Last chapter we walked through the internals of a transformer. Now let's focus on the mechanism that makes the whole thing work: attention. The name comes from the 2017 paper "Attention Is All You Need," and the title is barely an exaggeration.
Attention
Motivating Examples
Consider these three phrases: American shrew mole, One mole of carbon dioxide, and Take a biopsy of the mole. The word "mole" means something different each time, yet after the initial embedding step the vector for "mole" would be identical in all three cases. The embedding is just a lookup table with no awareness of context.
The same token can mean very different things depending on context
That's where attention comes in. The attention block lets surrounding embeddings pass information into the "mole" vector, nudging it toward the right meaning. A well-trained model will have learned distinct directions in the embedding space for each sense of the word.
Attention lets surrounding words update a token's embedding
Attention adds a context-dependent adjustment to the generic embedding
Same idea with "tower." The generic embedding doesn't know if we mean the Eiffel Tower or a miniature chess piece. Context like "Eiffel" should push the vector toward Paris and iron; adding "miniature" should pull it away from tall and large.
Context like "Eiffel" or "miniature" refines what "tower" means
Attention can move information across long distances. Remember, only the last vector in the sequence drives next-token prediction. If the input is an entire mystery novel ending with "Therefore the murderer was…", that final vector needs to encode everything relevant from the full context window.
Attention can move information across large distances
The final position is what drives next-token prediction
The last vector must contain everything relevant for prediction
The Attention Pattern
We'll start with a single head of attention. Later we'll see how the full attention block runs many heads in parallel.
A single attention head produces an attention pattern
To keep things concrete, our input is: "A fluffy blue creature roamed the verdant forest." For now, the only update we care about is adjectives adjusting the embeddings of their corresponding nouns.
Toy intuition: adjectives push context into their nouns
Each word starts as a high-dimensional embedding vector $\vec{E}$ that also encodes position. Our goal: produce refined embeddings $\vec{E}'$ where the nouns have absorbed meaning from their adjectives.
Each token starts as an embedding vector $\vec{E}$
Queries
Each token produces a query vector, conceptually asking: "What am I looking for in the surrounding context?"
Each token poses a query about what context it needs
Computing a query means multiplying a learned matrix $W_Q$ by the embedding. The query lives in a much smaller space than the embedding itself.
$W_Q$ maps each embedding into a smaller query space
$W_Q$ is applied to every embedding in the context, one query per token.
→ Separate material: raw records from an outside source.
/-- The body of `COMPRESS` to its end, every burst accepted, whatever the header buffer emits. -/
theorem endOp_compressBody_delivers {s : State} {x : List Byte} (hp : 2 ≤ s.params.bufBytes) (hi : s.idle)
    (hl : ∀ b : Byte, (symAt s.enc b).len.toNat ≤ Config.codeMax) (hx : s.env.src = some x)
    (hlen : x.length ≤ Config.lenMax) (hc : s.env.dstCreatable = true) (ha : AcceptsBursts s) :
    ∃ h, (s.enc.hdrBits.toNat = s.enc.hdr.length → h = s.enc.hdr) ∧
      let e := h ++ msb (BitVec.ofNat 3 (padLength s.enc)) 3 ++ (codedPrefix s.enc x).flatMap (codeBitsOf s.enc)
      EmissionDelivered s e (emissionStatus s x e) (endOp .composite (compressBody s)) := by
  obtain ⟨h, hh, hout⟩ := compressBody_outcome hp hi.1 hl hx hlen hc
  refine ⟨h, hh, ?_⟩
  dsimp only at hout ⊢
  generalize h ++ msb (BitVec.ofNat 3 (padLength s.enc)) 3 ++ (codedPrefix s.enc x).flatMap (codeBitsOf s.enc) = e at hout ⊢
  unfold emissionStatus
  rcases hout with ⟨t, -, hna, -⟩ | ⟨hstop, t, hbody, hem⟩ | ⟨hall, hpad, t, hbody, hem⟩ |
    ⟨hall, hpad, t, hbody, hem, -⟩
  · exact absurd ha hna
  · rw [hbody, endOp_raised, if_neg hstop]
    exact (hem.held hp ha).stopped (err := ⟨.usageFault, .srcChanged⟩) (by decide)
  · rw [hbody, endOp_raised, if_pos hall, if_neg hpad]
    exact (hem.held hp ha).srcClose.stopped (err := ⟨.usageFault, .padMismatch⟩) (by decide)
  · rw [hbody, if_pos hall, if_pos hpad]
    have hbr : t.br = s.br := (SinkStep.frame hem.step).br
    exact (hem.held hp ha).srcClose.closed ((congrArg BitReader.isOpen hbr).trans hi.2) rfl

theorem padTo8_eq_iff {n k : Nat} (hk : k < 8) : padTo8 n = k ↔ (n + k) % 8 = 0 := by
  unfold padTo8
  omega

theorem emissionStatus_changed {s : State} {x : List Byte} (e : Bits) (h : ∃ b ∈ x, (symAt s.enc b).len = 0) :
    emissionStatus s x e = statusErr .usageFault .srcChanged s := by
  obtain ⟨b, hb, h0⟩ := h
  exact if_neg fun hall => codedPrefix_eq.mp hall b hb h0

theorem emissionStatus_coded {s : State} {x : List Byte} (e : Bits) (h : ∀ b ∈ x, (symAt s.enc b).len ≠ 0) :
    emissionStatus s x e = if (e.length + padLength s.enc) % 8 = 0 then statusOk s
      else statusErr .usageFault .padMismatch s := by
  unfold emissionStatus
  rw [if_pos (codedPrefix_eq.mpr h)]
  simp only [padTo8_eq_iff (padLength_lt s.enc)]

/-- Settles O40: the emission stops at the first byte without a code, and else at the final check or not at all; the clean-up or
the close delivers what was emitted. -/
theorem compressOfChangedSource : Obligations.CompressOfChangedSource := by
  intro s x hp hi hv htable hx hl hc ha emitted
  obtain ⟨h, hheader, hdelivered⟩ := endOp_compressBody_delivers hp.1 hi htable.1 hx hl hc ha
  refine ⟨_, exec_compress_valid hi hv, hdelivered.released, ?_, hdelivered.enc, fun hstop => ?_, fun hform => ?_⟩
  · rw [endOp_compressBody_srcLen hx, ofNat_length hl]
  · exact hdelivered.status.trans (emissionStatus_changed _ hstop)
  · obtain rfl := hheader (hform.2.2 hv)
    exact ⟨fun hall => hdelivered.status.trans (emissionStatus_coded _ hall), hdelivered.dst, hdelivered.counted⟩

end Sys2Proof.Machine
end

section
/-! `DECOMPRESS` (43_decoder.md R210 to R218): its frame, and what it leaves behind both opens. -/

namespace Sys2Proof.Machine

/-! The frame (R210, R211). -/

theorem brOpen_decompressKept (s : State) :
    (brOpen s).state.enc = s.enc ∧ (brOpen s).state.scan = s.scan ∧ (brOpen s).state.status = s.status := by
  unfold brOpen
  split
  · exact ⟨rfl, rfl, rfl⟩
  · unfold srcOpen
    cases s.env.src <;> exact ⟨rfl, rfl, rfl⟩

theorem decompressBody_kept (s : State) :
    (decompressBody s).state.enc = s.enc ∧ (decompressBody s).state.scan = s.scan ∧
      (decompressBody s).state.status = s.status := by
  obtain ⟨-, -, hstatus, henc, hscan⟩ := decompressBody_keeps s
  obtain ⟨henc', hscan', hstatus'⟩ := brOpen_decompressKept s
  exact ⟨henc.trans henc', hscan.trans hscan', hstatus.trans hstatus'⟩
In our toy example, think of it as mapping noun embeddings to a direction that encodes "looking for adjectives in preceding positions."
Every token gets its own query
The query space captures what each token is searching for
Keys
At the same time, a second learned matrix, the key matrix ($W_K$), maps each embedding to a key vector. Think of keys as potential answers to the queries.
$W_K$ maps each embedding to a key vector
We want keys to match queries when they closely align. In our example, the key matrix maps adjectives like "fluffy" and "blue" to vectors closely aligned with the query from "creature."
Strong alignment between a key and query indicates relevance
Dot Products Create Relevance Scores
For each query-key pair we compute a dot product. Larger dot product = stronger alignment = higher relevance.
Bigger dots = larger dot products = stronger attention
Computing all the dot products gives us a grid of raw scores showing how relevant each word is to updating every other word.
A score matrix: how much each position attends to every other
Softmax Turns Scores into Weights
We want nonnegative attention weights that sum to 1 (a probability distribution), so we apply softmax along each column to normalize the scores.
Softmax normalizes raw scores into attention weights
After softmax, the grid is filled with normalized values. This grid is the attention pattern.
The attention pattern: each column is a probability distribution over positions
The Compact Formula
The original paper writes this compactly:
The scaled dot-product attention formula from the paper
$Q$ and $K$ are the full arrays of query and key vectors. The product $K^T Q$ gives you the complete grid of dot products in one shot.
$K^T Q$ produces the complete score matrix in one operation
For numerical stability, the scores are scaled by $\sqrt{d_k}$ (the square root of the key-query dimension) before softmax.
Scaling by $\sqrt{d_k}$ keeps gradients well-behaved
Masking
During training, the model predicts every possible next token for every subsequence simultaneously. Much more efficient than doing them one at a time.
Efficient training: predicting every next token at once
But this means later tokens can never influence earlier ones, because that would give away the answer. So before softmax, we set the upper-triangle entries to $-\infty$, which softmax turns into zeros. This is called masking.
Masking prevents later tokens from influencing earlier ones
The attention pattern is $n \times n$ (one row and column per token), so it grows with the square of the context length. This is why scaling context windows is expensive, and why there's so much research into efficient attention.
Attention cost grows quadratically with context length
Values Carry the Information
Keys decide where to look. Values decide what gets copied over. We want the embedding of "fluffy" to cause a change in "creature," moving it toward a region of embedding space that specifically encodes a fluffy creature.
Values carry the actual information that updates embeddings
A third learned matrix, the value matrix $W_V$, maps each embedding to a value vector.
$W_V$ maps embeddings to transferable "content" vectors
For each column in the attention grid, we multiply each value vector by the corresponding weight.
Weighted values: fluffy and blue contribute most under "creature"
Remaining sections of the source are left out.